==== GIVEN ENTRIES

/-- What a byte run stores where. -/
theorem mem_byteCells {a : Nat} {bs : List Byte} {c : Host.Cell} :
    c ∈ byteCells a bs ↔ ∃ i, ∃ h : i < bs.length, c = (a + i, bs[i]) := by
  induction bs generalizing a with
  | nil => simp [byteCells]
  | cons b bs ih =>
    simp only [byteCells, List.mem_cons, ih]
    constructor
    · rintro (rfl | ⟨i, h, rfl⟩)
      · exact ⟨0, by simp, by simp⟩
      · exact ⟨i + 1, by simpa using h, by simp; omega⟩
    · rintro ⟨i, h, rfl⟩
      cases i with
      | zero => simp
      | succ i => exact .inr ⟨i, by simpa using h, by simp; omega⟩

/-- After a byte run is stored at `a`, byte `a + i` is the run's byte `i`. -/
theorem read_writeCells_byteCells {m : Memory} (hm : Memory.wf m) (a : Nat) (bs : List Byte) {i : Nat} (h : i < bs.length) :
    (m.writeCells (byteCells a bs)).read (a + i) = bs[i] := by
  refine Memory.read_writeCells_mem hm (mem_byteCells.2 ⟨i, h, rfl⟩) fun c hc hca => ?_
  obtain ⟨j, hj, rfl⟩ := mem_byteCells.1 hc
  have : j = i := by simp at hca; omega
  subst this; rfl

/-- A byte run stored at `a` leaves every byte outside it as it was. -/
theorem read_writeCells_byteCells_other (m : Memory) (a : Nat) (bs : List Byte) {c : Nat} (h : c < a ∨ a + bs.length ≤ c) :
    (m.writeCells (byteCells a bs)).read c = m.read c := by
  refine Memory.read_writeCells_other _ _ fun e he => ?_
  obtain ⟨i, hi, rfl⟩ := mem_byteCells.1 he
  simp only [ne_eq]; omega

/-! Words. -/

theorem getLsbD_wordOf (b0 b1 b2 b3 : Byte) (i : Nat) :
    (wordOf b0 b1 b2 b3).getLsbD i =
      if i < 8 then b0.getLsbD i else if i < 16 then b1.getLsbD (i - 8)
      else if i < 24 then b2.getLsbD (i - 16) else b3.getLsbD (i - 24) := by
  change BitVec.getLsbD (w := 8 + 8 + 8 + 8) (b3 ++ b2 ++ b1 ++ b0) i = _
  rw [BitVec.getLsbD_append, BitVec.getLsbD_append, BitVec.getLsbD_append]
  split_ifs <;> first | omega | rfl

theorem getLsbD_byteOf (v : Word) (j i : Nat) : (byteOf v j).getLsbD i = (decide (i < 8) && v.getLsbD (8 * j + i)) := by
  simp [byteOf]

/-- Byte `j` of a word made of four bytes. -/
theorem byteOf_wordOf (b0 b1 b2 b3 : Byte) :
    byteOf (wordOf b0 b1 b2 b3) 0 = b0 ∧ byteOf (wordOf b0 b1 b2 b3) 1 = b1 ∧
      byteOf (wordOf b0 b1 b2 b3) 2 = b2 ∧ byteOf (wordOf b0 b1 b2 b3) 3 = b3 := by
  refine ⟨?_, ?_, ?_, ?_⟩ <;> refine BitVec.eq_of_getLsbD_eq fun i hi => ?_ <;>
    rw [getLsbD_byteOf, getLsbD_wordOf] <;> simp only [hi, decide_true, Bool.true_and] <;> split_ifs <;>
    first | omega | (congr 1; omega)

/-- A word is its four bytes, the lowest first. -/
theorem wordOf_byteOf (v : Word) : wordOf (byteOf v 0) (byteOf v 1) (byteOf v 2) (byteOf v 3) = v := by
  refine BitVec.eq_of_getLsbD_eq fun i hi => ?_
  rw [getLsbD_wordOf]
  simp only [getLsbD_byteOf]
  split_ifs <;> (rw [decide_eq_true (by omega), Bool.true_and]; congr 1; omega)

/-- Bit `i` of a word read from memory is bit `i mod 8` of its byte `i div 8` (R64). -/
theorem getLsbD_readWord (m : Memory) (a i : Nat) (hi : i < 32) :
    (m.readWord a).getLsbD i = (m.read (a + i / 8)).getLsbD (i % 8) := by
  rw [Memory.readWord, getLsbD_wordOf]
  have h : i / 8 = 0 ∨ i / 8 = 1 ∨ i / 8 = 2 ∨ i / 8 = 3 := by omega
  rcases h with h | h | h | h <;> simp only [h] <;> split_ifs <;> first | omega | (congr 1; omega)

========

● YOUR TASK
Only the lines from the first line of the material above through the line that contains "zero => simp" should be quoted, each one exactly.

● THE COMPLETED TASK
/-- What a byte run stores where. -/
theorem mem_byteCells {a : Nat} {bs : List Byte} {c : Host.Cell} :
    c ∈ byteCells a bs ↔ ∃ i, ∃ h : i < bs.length, c = (a + i, bs[i]) := by
  induction bs generalizing a with
  | nil => simp [byteCells]
  | cons b bs ih =>
    simp only [byteCells, List.mem_cons, ih]
    constructor
    · rintro (rfl | ⟨i, h, rfl⟩)
      · exact ⟨0, by simp, by simp⟩
      · exact ⟨i + 1, by simpa using h, by simp; omega⟩
    · rintro ⟨i, h, rfl⟩
      cases i with
      | zero => simp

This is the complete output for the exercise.